Description of the task
Copy word for word, please, the lines of the entries below running from the one containing "(∀ (seq : Byte)" to the one containing "(∀ (w : WindowId) (s : State), ¬((s.window", both ends included.

[Collected data entries]
• • • • • • •

/-- R14: WINDOW_CLEAR by the window's state. R15: the drain of a CLOSING window ends when the last entry through it
is removed, and WINDOW_DRAIN_END does the same where the use count stands at 0 (log 5); where no drain is due it changes
nothing, the model's choice (log 3). -/
def Obligations.WindowClearAndDrain : Prop :=
  (∀ (seq : Byte) (payload : List Byte) (s : State), Accepts Kind.windowClear seq payload s →
      (payload.length ≠ 1 →
        exec (.windowClear seq payload) s = .next (s.answered Kind.windowClear seq payload .malformed [])) ∧
      (∀ b : Byte, payload = [b] →
        (7 < b.toNat → exec (.windowClear seq payload) s = .next (s.answered Kind.windowClear seq payload .range [])) ∧
        (∀ w : WindowId, w.val = b.toNat →
          ((s.window w).state = .disabled →
            exec (.windowClear seq payload) s = .next (s.answered Kind.windowClear seq payload .ok [])) ∧
          ((s.window w).state = .enabled → (s.window w).useCount = 0 →
            exec (.windowClear seq payload) s =
              .next { s.answered Kind.windowClear seq payload .ok [] with
                windows := s.windows.set w { s.window w with state := .disabled } }) ∧
          ((s.window w).state = .enabled → 0 < (s.window w).useCount →
            exec (.windowClear seq payload) s =
              .next { s.accepted Kind.windowClear seq payload with
                windows := s.windows.set w
                  { s.window w with state := .closing, clearReply := some (reqId Kind.windowClear seq payload s) } }) ∧
          ((s.window w).state = .closing →
            exec (.windowClear seq payload) s = .next (s.answered Kind.windowClear seq payload .busy []))))) ∧
  ((∀ (w : WindowId) (r : ReqId) (s : State), (s.window w).state = .closing → (s.window w).useCount = 0 →
      (s.window w).clearReply = some r →
      exec (.windowDrainEnd w) s = .next (queueReply r .ok []
        { s with windows := s.windows.set w { s.window w with state := .disabled, clearReply := none } })) ∧
    (∀ (w : WindowId) (s : State), ¬((s.window w).state = .closing ∧ (s.window w).useCount = 0) →
      exec (.windowDrainEnd w) s = .next s) ∧
    (∀ (w : WindowId) (r : ReqId) (s : State), (s.window w).state = .closing → (s.window w).useCount = 1 →
      (s.window w).clearReply = some r →
      releaseWindow w s = queueReply r .ok []
        { s with windows := s.windows.set w { s.window w with state := .disabled, useCount := 0, clearReply := none } }) ∧
    (∀ (w : WindowId) (s : State), ((s.window w).state = .closing → 1 < (s.window w).useCount) →
      releaseWindow w s = { s with windows := s.windows.set w { s.window w with useCount := (s.window w).useCount - 1 } }))

/-- R18: WINDOW_GET returns the record of the window as it stands, its fields in the order and widths of the reply
table of chapter 10, and changes nothing but the link's own account of the request and its reply. An index greater
than 7 is refused RANGE and a payload that does not fit MALFORMED. -/
def Obligations.WindowGet : Prop :=
  ∀ (seq : Byte) (payload : List Byte) (s : State), Accepts Kind.windowGet seq payload s →
    (payload.length ≠ 1 →
      exec (.windowGet seq payload) s = .next (s.answered Kind.windowGet seq payload .malformed [])) ∧
    (∀ b : Byte, payload = [b] →
      (7 < b.toNat → exec (.windowGet seq payload) s = .next (s.answered Kind.windowGet seq payload .range [])) ∧
      (∀ w : WindowId, w.val = b.toNat →
        exec (.windowGet seq payload) s = .next (s.answered Kind.windowGet seq payload .ok
          ([(s.window w).state.code, byteOf (s.window w).useCount] ++ bytes32 (s.window w).base ++
            [byteOf (s.window w).sizeLog2, (s.window w).kind.code, (s.window w).access.code, (s.window w).policy.code,
             byteOf (s.window w).slot.val] ++ bytes24 (s.window w).moduleBase ++ countBytes (s.window w).origin))))
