-- ==== Sys2Proof/Laws/Receive.lean ====
section
/-! SUPPORT. What passing a request on leaves of the receive line: no owner touches the framer, the link phase or the low
run (R168, R170); what levels on that line do (R165, R166). -/

namespace Sys2Proof.Machine

/-- The framer, the link phase and the low run stand as they are. -/
def SameLine (t s : State) : Prop :=
  t.link.framer = s.link.framer ∧ t.link.phase = s.link.phase ∧ t.link.lowRun = s.link.lowRun

@[simp] theorem settle_link (s : State) : (settle s).link = s.link := rfl

@[simp] theorem setWindow_link (w : WindowId) (r : Window) (s : State) : (s.setWindow w r).link = s.link := rfl

@[simp] theorem modifySlot_link (i : SlotId) (f : Slot → Slot) (s : State) : (s.modifySlot i f).link = s.link := rfl

@[simp] theorem setParams_link (p : Params) (s : State) : (setParams p s).link = s.link := rfl

@[simp] theorem writePages_link (first : Nat) (es : List PageEntry) (s : State) :
    (writePages first es s).link = s.link := by
  induction es generalizing first s with
  | nil => rfl
  | cons e es ih => simp [writePages, ih]

@[simp] theorem clearPages_link (first count : Nat) (s : State) : (clearPages first count s).link = s.link := by
  induction count generalizing first s with
  | zero => rfl
  | succ n ih => simp [clearPages, ih]

theorem joinQueue_line (t : Transfer) (s : State) : SameLine (joinQueue t s) s := by
  unfold joinQueue; split <;> simp [SameLine, useWindow]

theorem windowSetOwner_line (p : List Byte) (r : ReqId) (s : State) : SameLine (windowSetOwner p r s) s := by
  unfold windowSetOwner
  (repeat' split) <;> simp [SameLine]

theorem windowClearOwner_line (p : List Byte) (r : ReqId) (s : State) : SameLine (windowClearOwner p r s) s := by
  unfold windowClearOwner clearWindow
  (repeat' split) <;> simp [SameLine]

theorem windowGetOwner_line (p : List Byte) (r : ReqId) (s : State) : SameLine (windowGetOwner p r s) s := by
  unfold windowGetOwner
  (repeat' split) <;> simp [SameLine]

theorem pageWriteOwner_line (p : List Byte) (r : ReqId) (s : State) : SameLine (pageWriteOwner p r s) s := by
  unfold pageWriteOwner
  (repeat' split) <;> simp [SameLine]

theorem pageReadOwner_line (p : List Byte) (r : ReqId) (s : State) : SameLine (pageReadOwner p r s) s := by
  unfold pageReadOwner
  (repeat' split) <;> simp [SameLine]

theorem pageSweepOwner_line (p : List Byte) (r : ReqId) (s : State) : SameLine (pageSweepOwner p r s) s := by
  unfold pageSweepOwner
  (repeat' split) <;> simp [SameLine]

theorem accessReadOwner_line (p : List Byte) (r : ReqId) (s : State) : SameLine (accessReadOwner p r s) s := by
  unfold accessReadOwner
  unfold acceptAccess
  (repeat' split) <;> first | exact joinQueue_line .. | simp [SameLine]

theorem accessWriteOwner_line (p : List Byte) (r : ReqId) (s : State) : SameLine (accessWriteOwner p r s) s := by
  unfold accessWriteOwner
  unfold acceptAccess
  (repeat' split) <;> first | exact joinQueue_line .. | simp [SameLine]

theorem accessSwapOwner_line (p : List Byte) (r : ReqId) (s : State) : SameLine (accessSwapOwner p r s) s := by
  unfold accessSwapOwner
  unfold acceptAccess
  (repeat' split) <;> first | exact joinQueue_line .. | simp [SameLine]

theorem accessFenceOwner_line (p : List Byte) (r : ReqId) (s : State) : SameLine (accessFenceOwner p r s) s := by
  unfold accessFenceOwner
  (repeat' split) <;> simp [SameLine]

theorem accessAbortOwner_line (p : List Byte) (r : ReqId) (s : State) : SameLine (accessAbortOwner p r s) s := by
  unfold accessAbortOwner abortAt
  (repeat' split) <;> simp [SameLine, answerAborted, withdrawRequest]

theorem holdAcquireOwner_line (p : List Byte) (r : ReqId) (s : State) : SameLine (holdAcquireOwner p r s) s := by
  unfold holdAcquireOwner
  (repeat' split) <;> simp [SameLine]

theorem holdCycleOwner_line (p : List Byte) (r : ReqId) (s : State) : SameLine (holdCycleOwner p r s) s := by
  unfold holdCycleOwner takeCycle
  (repeat' split) <;> simp [SameLine]

theorem holdReleaseOwner_line (p : List Byte) (r : ReqId) (s : State) : SameLine (holdReleaseOwner p r s) s := by
  unfold holdReleaseOwner releaseHold
  (repeat' split) <;> simp [SameLine]

theorem postCreditOwner_line (p : List Byte) (r : ReqId) (s : State) : SameLine (postCreditOwner p r s) s := by
  unfold postCreditOwner
  (repeat' split) <;> simp [SameLine]

theorem attentionMaskOwner_line (p : List Byte) (r : ReqId) (s : State) : SameLine (attentionMaskOwner p r s) s := by
  unfold attentionMaskOwner
  (repeat' split) <;> simp [SameLine]

theorem faultReadOwner_line (p : List Byte) (r : ReqId) (s : State) : SameLine (faultReadOwner p r s) s := by
  unfold faultReadOwner
  (repeat' split) <;> simp [SameLine]

theorem faultClearOwner_line (p : List Byte) (r : ReqId) (s : State) : SameLine (faultClearOwner p r s) s := by
  unfold faultClearOwner
  (repeat' split) <;> simp [SameLine]

theorem noticeMaskOwner_line (p : List Byte) (r : ReqId) (s : State) : SameLine (noticeMaskOwner p r s) s := by
  unfold noticeMaskOwner
  (repeat' split) <;> simp [SameLine]

theorem echoOwner_line (p : List Byte) (r : ReqId) (s : State) : SameLine (echoOwner p r s) s := by
  unfold echoOwner
  (repeat' split) <;> simp [SameLine]

theorem configGetOwner_line (p : List Byte) (r : ReqId) (s : State) : SameLine (configGetOwner p r s) s := by
  unfold configGetOwner
  (repeat' split) <;> simp [SameLine]

theorem configSetOwner_line (p : List Byte) (r : ReqId) (s : State) : SameLine (configSetOwner p r s) s := by
  unfold configSetOwner
  (repeat' split) <;> simp [SameLine]

theorem bridgeResetOwner_line (p : List Byte) (r : ReqId) (s : State) : SameLine (bridgeResetOwner p r s) s := by
  unfold bridgeResetOwner
  (repeat' split) <;> simp [SameLine]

• • • • • • •

Exercise response
  (∀ (seq : Byte) (payload : List Byte) (s : State), Accepts Kind.windowClear seq payload s →
      (payload.length ≠ 1 →
        exec (.windowClear seq payload) s = .next (s.answered Kind.windowClear seq payload .malformed [])) ∧
      (∀ b : Byte, payload = [b] →
        (7 < b.toNat → exec (.windowClear seq payload) s = .next (s.answered Kind.windowClear seq payload .range [])) ∧
        (∀ w : WindowId, w.val = b.toNat →
          ((s.window w).state = .disabled →
            exec (.windowClear seq payload) s = .next (s.answered Kind.windowClear seq payload .ok [])) ∧
          ((s.window w).state = .enabled → (s.window w).useCount = 0 →
            exec (.windowClear seq payload) s =
              .next { s.answered Kind.windowClear seq payload .ok [] with
                windows := s.windows.set w { s.window w with state := .disabled } }) ∧
          ((s.window w).state = .enabled → 0 < (s.window w).useCount →
            exec (.windowClear seq payload) s =
              .next { s.accepted Kind.windowClear seq payload with
                windows := s.windows.set w
                  { s.window w with state := .closing, clearReply := some (reqId Kind.windowClear seq payload s) } }) ∧
          ((s.window w).state = .closing →
            exec (.windowClear seq payload) s = .next (s.answered Kind.windowClear seq payload .busy []))))) ∧
  ((∀ (w : WindowId) (r : ReqId) (s : State), (s.window w).state = .closing → (s.window w).useCount = 0 →
      (s.window w).clearReply = some r →
      exec (.windowDrainEnd w) s = .next (queueReply r .ok []
        { s with windows := s.windows.set w { s.window w with state := .disabled, clearReply := none } })) ∧
    (∀ (w : WindowId) (s : State), ¬((s.window w).state = .closing ∧ (s.window w).useCount = 0) →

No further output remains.